WORK REQUEST: Each line from the one containing "def base : Nat := 256 * basePage" through the final line below must be reproduced exactly, and no others.

INFORMATION GIVEN:
-- ==== Sys2Proof/Config.lean ====
section
/-! DEFINITION. What an implementation or a platform fixes and the spec leaves OPEN (00_scope.md rule R7, 93 rows I5 to I7):
constants without a body, so that no proof can see a value of one. -/

namespace Sys2Proof.Config

/-- `LAT` less one: the steps a command stays pending before its completion step becomes due, for the `n`-th command the
core accepts. At least one step always passes (R212), so `LAT = latency n i + 1`. It reads the opcode and the count of
accepted commands, never a key, a block, GFB or the sequencer state (R354); the count lets a command accepted while tables
are still being built take longer (R344). DESIGN CHOICE, assumption log 2. -/
opaque latency : Nat → Instr → Nat

/-- `BASE` divided by 256: the window's base is a multiple of 256 (R7, R82). Open, assumption log 7. -/
opaque basePage : Nat

/-- `IRQ_LINE`: the platform interrupt input that `irq` drives (R310). Open, assumption log 7. -/
opaque irqLine : Nat

/-- `BASE` (R7). -/
def base : Nat := 256 * basePage

end Sys2Proof.Config
end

RESPONSE AREA:
def base : Nat := 256 * basePage

end Sys2Proof.Config
end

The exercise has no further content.